§ What you will do: All lines containing the string "isNone" must be copied from the entries.

§ Excerpted records:

-- ==== Sys2Proof/Machine/EngineRun.lean ====
section
/-! DEFINITION. The engine at work: elements of a command in order, its faults, landed rows and its end (spec/10 R198-R203, R208, R213, spec/11 R220-R228,
spec/13 R259-R264). -/

namespace Sys2Proof.Machine

/-! ## One element of a copy -/

/-- Stops a command at its next element (R203, R213). -/
def Cmd.stopAt (c : Cmd) (cause : Cause) (va : Nat) : Cmd := { c with fault := some (cause, BitVec.ofNat 64 va) }

/-- The CRC bytes of one value (spec/11 R229): whole bytes; the second nibble of a 4-bit pair completes the byte of the first, and
stands in a byte of its own where the first was dropped. -/
def Cmd.addCrc (c : Cmd) (bits v : Nat) (second : Bool) : Cmd :=
  if !dCrc c.w then c
  else if bits = 4 then
    if second && c.crcHalf then { c with crc := c.crc.dropLast ++ [c.crc.getLastD 0 + BitVec.ofNat 8 (16 * v)], crcHalf := false }
    else { c with crc := c.crc ++ [BitVec.ofNat 8 (if second then 16 * v else v)], crcHalf := !second }
  else { c with crc := c.crc ++ toBytes (bits / 8) v }

/-- The nibble of a byte. -/
def nibbleOf (b : Nat) (high : Bool) : Nat := if high then b / 16 % 16 else b % 16

/-- A byte with one nibble replaced.
Rests on notes/assumptions 43 (DESIGN CHOICE). -/
def withNibble (b v : Nat) (high : Bool) : Nat := if high then b % 16 + 16 * (v % 16) else b / 16 * 16 + v % 16

/-- The local value of element x, and its poison. -/
def Team.localValue (t : Team) (c : Cmd) (x : Nat) : Nat × Bool :=
  let p := c.place x
  let b := fmtBits c.lfmt
  let r := t.localRead c.tileNo p.1 (max 1 (b / 8))
  if b = 4 then (nibbleOf (ofBytes r.1) p.2, r.2) else (ofBytes r.1, r.2)

/-- Lands the value of element x in local storage; the last element of a row with an odd number of 4-bit elements clears the high nibble (R199). -/
def State.landValue (s : State) (c : Cmd) (x v : Nat) (pois : Bool) : State :=
  let p := c.place x
  let b := fmtBits c.lfmt
  let old := ofBytes (s.team.localRead c.tileNo p.1 1).1
  let bytes :=
    if b = 4 then (if !p.2 && x % c.n0 + 1 = c.n0 then toBytes 1 v else toBytes 1 (withNibble old v p.2)) else toBytes (b / 8) v
  s.modTeam fun t => t.land s.gix c.tileNo p.1 bytes pois

/-- A landing that touches a pool entry in use (cause 0x092). -/
def Team.landsInPool (t : Team) (p : Place) (n : Nat) : Bool := match p with | .spad a => t.poolTouched a n | .tile _ _ => false

/-- The cause of a record of poison on the hardware-error lane: one of those that spec/16 R317 and R318 send there.
Rests on notes/assumptions 30 (UNVERIFIED). -/
def State.poisonCause (s : State) : Cause := [0x101, 0x102, 0x103, 0x187].getD (Config.poisonPageCause s.tick % 4) 0x101

/-- Notes that a page with POISON was met: the command ends poisoned, and one record goes on the hardware-error lane (R211; which cause it carries is
left open).
Rests on notes/assumptions 30 (UNVERIFIED). -/
def State.pagePoison (s : State) (c : Cmd) (va : Nat) : State × Cmd :=
  if c.paged then (s, c)
  else
    (s.sendFatal s.team.ctx { s.cmdRecord c s.poisonCause (BitVec.ofNat 64 va) with hw := true }, { c with paged := true, pois := true })

/-- The value of a memory element at va (R198): a nibble for 4-bit formats. -/
def State.memValue (s : State) (e : TlbE) (va bits : Nat) (nib : Bool) : Nat × Bool :=
  let r := s.readPage s.team.core e (e.addr va) (max 1 (bits / 8))
  let v := ofBytes (r.map fun b => b.1)
  (if bits = 4 then nibbleOf v nib else v, r.any fun b => b.2)

/-- Writes a memory element: a 4-bit one together with the other nibble of its byte (R374).
Rests on notes/assumptions 43 (DESIGN CHOICE). -/
def State.putMem (s : State) (e : TlbE) (hint : Nat) (pass : Comb → Bool) (va bits v : Nat) (nib pois : Bool) : State :=
  let s := if bits = 4 ∧ e.space = .device then s.landRange s.team.core (e.addr va) 1 else s
  let bytes := if bits = 4 then toBytes 1 (withNibble (s.memValue e va 8 false).1 v nib) else toBytes (bits / 8) v
  s.writePage s.team.core e hint pass (e.addr va) (bytes.map fun b => (b, pois))

/-- A reduction of one element (spec/11 R222): combined or at home on a device page, at the peer's home, or an AtomicOp on a host page.
Rests on notes/assumptions 39 (DEDUCED). -/
def State.reduceAt (s : State) (c : Cmd) (e : TlbE) (va op fmt v : Nat) (pois : Bool) : Option State :=
  let pa := e.addr va
  let n := redBits fmt / 8
  match e.space with
  | .device => some (s.contribute s.team.core e.cacheable (e.tag pa) op fmt { pa := pa, val := BitVec.ofNat 64 v, pois := pois, who := [(s.cmdName c, s.tick)] })
  | .peer _ => some { s with peerMem := Memory.writeLe s.peerMem pa n (applyRed op fmt (Memory.readLe s.peerMem pa n) v) }
  | .host =>
    if op = 1 ∧ fmt ≤ 3 then some { s with hostMem := Memory.writeLe s.hostMem pa n (applyRed op fmt (Memory.readLe s.hostMem pa n) v) } else none

/-- Performs an in-bounds element whose translation is e. A write that a poisoned page drops adds nothing to the CRC (R211, spec/11 R229).
Rests on notes/assumptions 112 (DEDUCED). -/
def State.doElement (s : State) (c : Cmd) (e : TlbE) (late : Bool) (va : Nat) (nib : Bool) : State × Cmd :=
  let x := c.pos
  let mb := fmtBits c.shape.fmt
  let lb := fmtBits c.lfmt
  let conv (fs fd v : Nat) : Nat := if fs = fd then v else (convert fs fd (rmodeOf (dRnd c.w)) (dSat c.w) v).1
  let odd := x % c.n0 % 2 == 1
  if c.op == .cgth || (c.op == .cten && dDir c.w == 0) then
    let r := s.memValue e va mb nib
    let v := conv c.shape.fmt c.lfmt r.1
    let pois := r.2 || e.poison
    let (s1, c1) := if e.poison then s.pagePoison c va else (s, c)
    if s.team.landsInPool (c.place x).1 (max 1 (lb / 8)) then (s, c.stopAt 0x092 va)
    else (s1.landValue c x v pois, { c1.addCrc lb v odd with pos := x + 1, pois := c1.pois || pois })
  else
    let r : Nat × Bool := if c.op == .cfill then ((c.w[2] ++ c.w[1]).toNat % 2 ^ mb, false) else s.team.localValue c x
    let v := if c.op == .cfill then r.1 else conv c.lfmt c.shape.fmt r.1
    let (s1, c1) := if e.poison then s.pagePoison c va else (s, c)
    let c2 := { c1.addCrc mb v odd with pos := x + 1, pois := c1.pois || r.2 }
    if e.poison then (s1, { c1 with pos := x + 1, pois := c1.pois || r.2, crcHalf := false })
    else if c.op == .csct && dOp c.w != 0 then
      match s1.reduceAt c e va (dOp c.w) c.shape.fmt v r.2 with
      | some s2 => (s2, { c2 with pois := c2.pois || (s2.homePoisoned (e.addr va) (mb / 8) && e.space == .device) })
      | none => (s, c.stopAt 0x0C4 va)
    else (s1.putMem e (dHint c.w) (fun y => late && s.mayPass c y) va mb v nib r.2, c2)
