/-- Saves a team that has halted (R332). A save that fails raises cause 0x1E1 and ends the team.
Rests on notes/assumptions 65 (DEDUCED). -/
def State.saveTeam (s : State) (t : TeamIx) (fault : Bool) : State :=
  let s0 := (s.interruptAll t).pushScope s.teams[t].core 4
  let x : Team := { s0.teams[t] with waitSince := none }
  match s0.writeImage x with
  | none => (s0.discardTeam t).sendFatal x.ctx (s0.imageRecord x 0x1E1)
  | some (s1, shadow, a, head) => s1.keepImage x t fault (s.waysAt x.core) shadow a head

/-- A save's release waits for no relocking home.
Rests on notes/assumptions 35 (DEDUCED). -/
def State.saveWaits (s : State) (t : TeamIx) : Bool := s.pushWaits (s.pushHomes s.teams[t].core 4 anyByte anyEntry)

/-! ## Fault saves (spec/10 R214) -/

/-- The scalar stream of the group in hand waits on a suspended command. -/
def State.waitsSuspended (s : State) : Bool :=
  let sus (r : CmdRec) : Bool := r.stat == .suspended
  let own := s.team.cmds.any fun c => c.gix == s.gix && c.stat == .suspended
  match s.scalarInstr with
  | .cwait a => s.grp.batches.any fun b => seqLe 16 b.seq.toNat (s.sr a).toNat && b.cmds.any sus
  | .crows a b => !s.rowsReached (s.sr a).toNat (s.sr b) && s.team.cmds.any fun c => c.stat == .suspended && c.counts && dRctr c.w == (s.sr a).toNat
  | .fenceRel _ | .fenceAcqrel _ | .fenceSc _ | .prelAdd _ _ | .prelSet _ _ => own
  | _ => false

/-- Every group of the team in hand that goes on waits on a fault.
Rests on notes/assumptions 66 (DEDUCED). -/
def State.faultWaits (s : State) : Bool :=
  s.team.live && (s.team.cmds.any fun c => c.stat == .suspended) &&
  (List.finRange 16).all fun g =>
    let x := (s.at s.cur g).grp
    x.phase == .none || x.phase == .exited || (x.phase == .running && x.block.isNone && (s.at s.cur g).waitsSuspended)

/-- The threshold of a context (spec/16 R329), or none where it disables the save. -/
def Ctx.faultTicks (c : Ctx) : Option Nat := match c.field 0x3C 4 with | 0 => some 20000 | 0xFFFFFFFF => none | n => some n

/-- The condition of R214 begins to be timed, and at the threshold the team is saved; an image that does not fit leaves the team waiting (spec/16 R333).
Rests on notes/assumptions 66 (DEDUCED). -/
def execFaultSave (t : TeamIx) (s : State) : Host.Outcome State Fault Refusal :=
  let x := s.teams[t]
  if !(s.at t 0).faultWaits || !x.haltable then s.wait
  else
    match x.waitSince, s.ctxs[x.ctx].faultTicks with
    | none, _ => .next { s with teams := s.teams.set t { x with waitSince := some s.reft.toNat } }
    | some _, none => s.wait
    | some a, some n =>
      if (s.reft.toNat + 2 ^ 64 - a) % 2 ^ 64 < n || s.saveWaits t || (!s.shadowFits x && (s.saveSlot x).isNone) then s.wait
      else .next (s.saveTeam t true)

/-! ## Restores (spec/16 R334) -/

/-- A saved team may come back: its partition runs its context, or is restoring it, and a fault save has no suspended command left. -/
def State.restorable (s : State) (x : Saved) : Bool :=
  let p := s.partOf x.team.ctx
  p.ctx.toNat == x.team.ctx.val && (p.st == 1 || (p.st == 2 && p.swapped)) && (!x.fault || !(x.team.cmds.any fun c => c.stat == .suspended))

/-- The team as it comes back on another core: its race shadows are gone (they are no part of an image), its matrix requests are posted again.
Rests on notes/assumptions 44 (DEDUCED), 64 (DEDUCED). -/
def Team.moved (t : Team) (core : CoreIx) (spad : Nat) (slots : List Nat) (ccyc : DWord) (tick : Nat) : Team :=
  ({ t with core := core, spadBase := spad, slots := slots, shadow := [], past := [], placed := tick,
            reqs := t.reqs.map fun r => { r with starved := false, since := none, post := tick } } : Team).stamp ccyc

/-- A saved team as its image gives it back, or none where the image cannot be read or its header does not check (R333, R334). Shadow storage is the hub's
alone.
Rests on notes/assumptions 67 (UNVERIFIED). -/
def State.readImage (s : State) (x : Saved) : Option Team :=
  if x.shadow then some x.team
  else
    match s.hubRead x.team.ctx x.addr x.size with
    | .error _ => none
    | .ok b => if x.team.headerBad x.ways b then none else some (x.team.ofImage x.ways b)

/-- Rests on notes/assumptions 64 (DEDUCED), 65 (DEDUCED). -/
def execTeamRestore (i : Nat) (t : TeamIx) (core : CoreIx) (spad : Nat) (slots : List Nat) (s : State) : Host.Outcome State Fault Refusal :=
  match s.saved[i]? with
  | none => s.wait
  | some x =>
    if !s.restorable x then s.wait
    else
      match s.readImage x, s.waysFor core x.team.race with
      | none, _ =>
        let s1 := x.team.endCmds s
        .next ({ s1 with saved := s1.saved.eraseIdx i } |>.sendFatal x.team.ctx (s.imageRecord x.team 0x1E2))
      | some _, none => s.wait
      | some y, some w =>
        if 64 < s.mxEntries (clusterOf core) + y.reqs.length ∨ 96 < s.inFlight core + (y.cmds.filter Cmd.live).length then s.wait
        else if s.teams[t].live || !s.coreAllows core y.ctx 0xF || !fitsAt (s.residents core) w y.obj (y.spadSize / 4096 - y.obj.spadG) spad slots ||
                s.acquireWaits core then s.wait
        else
          let s1 := if w = s.cores[core].ways then s else s.giveUpWays core w
          let s2 := ((s1.acquireScope core 4).enterContext core y.ctx).mapReplies y.ctx (ReplyFor.restore t y.launch y.index)
          .next { s2 with saved := s2.saved.eraseIdx i, teams := s2.teams.set t ((y.moved core spad slots s.dies[dieOf core].ccyc s.tick).arrives s.dies[dieOf core].ccyc) }

/-! ## Partition switches (spec/16 R336, spec/18 R365) -/

/-- The resident teams of a partition. -/
def State.teamsOfPart (s : State) (p : Fin 16) : List TeamIx := (s.teamsOf fun _ => true).filter fun t => s.teams[t].part == p.val

def State.modPart (s : State) (p : Fin 16) (f : Partition → Partition) : State := { s with parts := s.parts.set p (f s.parts[p]) }

/-- A value of CTX that starts a switch: a valid context of the partition, or none. -/
def State.switchable (s : State) (p : Fin 16) (v : BitVec 16) : Bool :=
  v == 0xFFFF || (if h : v.toNat < 256 then s.ctxs[v.toNat].valid && s.ctxs[v.toNat].field 0x40 1 == p.val else false)

/-- A write of CTX starts a switch where the value is one that starts one. While another switch is under way the new one takes its place: before the
outgoing teams are saved they stay the outgoing ones, after it the teams that are back are. A scrub lets none start.
Rests on notes/assumptions 75 (DEDUCED). -/
def State.startSwitch (s : State) (p : Fin 16) (v : BitVec 16) : State :=
  let x := s.parts[p]
  if s.switchable p v && decide (x.st ≤ 2) && !(x.st == 2 && x.next == v) then
    s.modPart p fun y => { y with st := 2, next := v, swapped := false, since := if x.st = 2 ∧ !x.swapped then y.since else s.reft }
  else s

/-- A write of CTX starts a switch; the switch then saves the outgoing teams once they have halted, and ends when the incoming context's teams are back. -/
def execPartitionSwitch (p : Fin 16) (v : BitVec 16) (s : State) : Host.Outcome State Fault Refusal :=
  let x := s.parts[p]
  let ts := s.teamsOfPart p
  if x.st ≤ 1 ∨ (x.st = 2 ∧ x.next ≠ v) then .next (s.startSwitch p v)
  else if x.st = 2 ∧ x.next = v then
    if !x.swapped then
      if (ts.all fun t => s.teams[t].haltable) && !(ts.any fun t => s.saveWaits t) then
        .next ((ts.foldl (fun s t => s.saveTeam t false) s).modPart p fun y => { y with ctx := v, swapped := true })
      else s.wait
    else if s.saved.any fun y => s.restorable y && y.team.part == p.val && !y.fault then s.wait
    else .next (s.modPart p fun y => { y with st := if v = 0xFFFF then 0 else 1 })
  else .next s

/-- A core that has not halted 4 us after the request (R331): cause 0x1E0, its teams are lost, and their launches end with status 2.
Rests on notes/assumptions 65 (DEDUCED). -/
def execHaltTimeout (core : CoreIx) (s : State) : Host.Outcome State Fault Refusal :=
  let late (t : TeamIx) : Bool :=
    match s.parts.toList[s.teams[t].part]? with
    | some p => p.st == 2 && !p.swapped && decide (4000 < (s.reft - p.since).toNat)
    | none => false
  let ts := (s.teamsOf fun _ => true).filter fun t => s.teams[t].core == core && late t
  if ts.all fun t => s.teams[t].haltable then s.wait
  else
    let ids := ts.map fun t => s.teams[t].launch
    let cs := (ts.map fun t => s.teams[t].ctx).eraseDups
    let s1 := s.dropSaved fun x => ids.contains x.team.launch
    let s2 := (s1.teamsOf fun i => ids.contains i).foldl (fun s t => s.discardTeam t) s1
    let r (c : CtxIx) : TrapRec := { s.hubRecord c 0x1E0 0 with die := BitVec.ofNat 8 (dieOf core).val, cluster := BitVec.ofNat 8 (clusterOf core).val,
                                                                core := BitVec.ofNat 8 core.val }
    let s3 := cs.foldl (fun s c => (s.sendFatal c (r c)).truncate c 3) s2
    .next ((s.launches.filter fun l => ids.contains l.id).foldl (fun s l => s.endLaunch { l with status := max l.status 2 }) s3)

end Sys2Proof.Machine
end

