-- ==== Sys2Proof/Machine/Step.lean ====
section
/-! DEFINITION. One step of the machine: the turn that comes next, its instruction, and the meaning of that instruction; and the placing of one
instruction where the next step fetches it. -/

namespace Sys2Proof.Machine

/-- The steps that a machine whose clocks have stopped still takes (spec/18 R371). -/
def runsHalted (a : Act) : Bool :=
  match a with
  | .event .deviceReset => true
  | _ => false

/-- An actor that has no instruction. -/
def State.outside (s : State) (a : Act) : Option State :=
  match a with
  | .outer o => some (s.outerStep o)
  | _ => none

/-- A turn at which nothing can be done. -/
def State.idle (s : State) (a : Act) : Host.Outcome State Fault Refusal := .next ({ s with blocked := true }.settle a false)

/-- Rests on notes/assumptions 84 (DEDUCED). -/
def step (s : State) : Host.Outcome State Fault Refusal :=
  let x := s.nextTurn
  let b := s.begin x.1 x.2
  let a := b.resolve x.1.act
  if s.halted && !runsHalted a then .fault .clocksStopped
  else
    match b.outside a with
    | some s1 => .next (s1.settle a false)
    | none =>
      match b.choose a with
      | (s1, none) => s1.idle a
      | (s1, some i) =>
        if b.notUnit a || b.shutOut a then s1.idle a
        else
          match exec i s1 with
          | .next s2 => if s1.drainBars a s2 then s1.idle a else .next (s1.afterTurn a i s2)
          | .fault r => .fault r
          | .refused r => .refused r

/-- The state with one instruction where the next step fetches it: a lane word of 96 bits in the running block of the group in hand, else a scalar word
at its SPC (Load.lean).
Rests on notes/assumptions 4 (DESIGN CHOICE). -/
def State.withFetchWord (s : State) (nbits w : Nat) : State :=
  if nbits = 96 then s.placeLane w else s.placeScalar w

end Sys2Proof.Machine
end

§ Problem solution:
    x.phase == .none || x.phase == .exited || (x.phase == .running && x.block.isNone && (s.at s.cur g).waitsSuspended)
      if (s.reft.toNat + 2 ^ 64 - a) % 2 ^ 64 < n || s.saveWaits t || (!s.shadowFits x && (s.saveSlot x).isNone) then s.wait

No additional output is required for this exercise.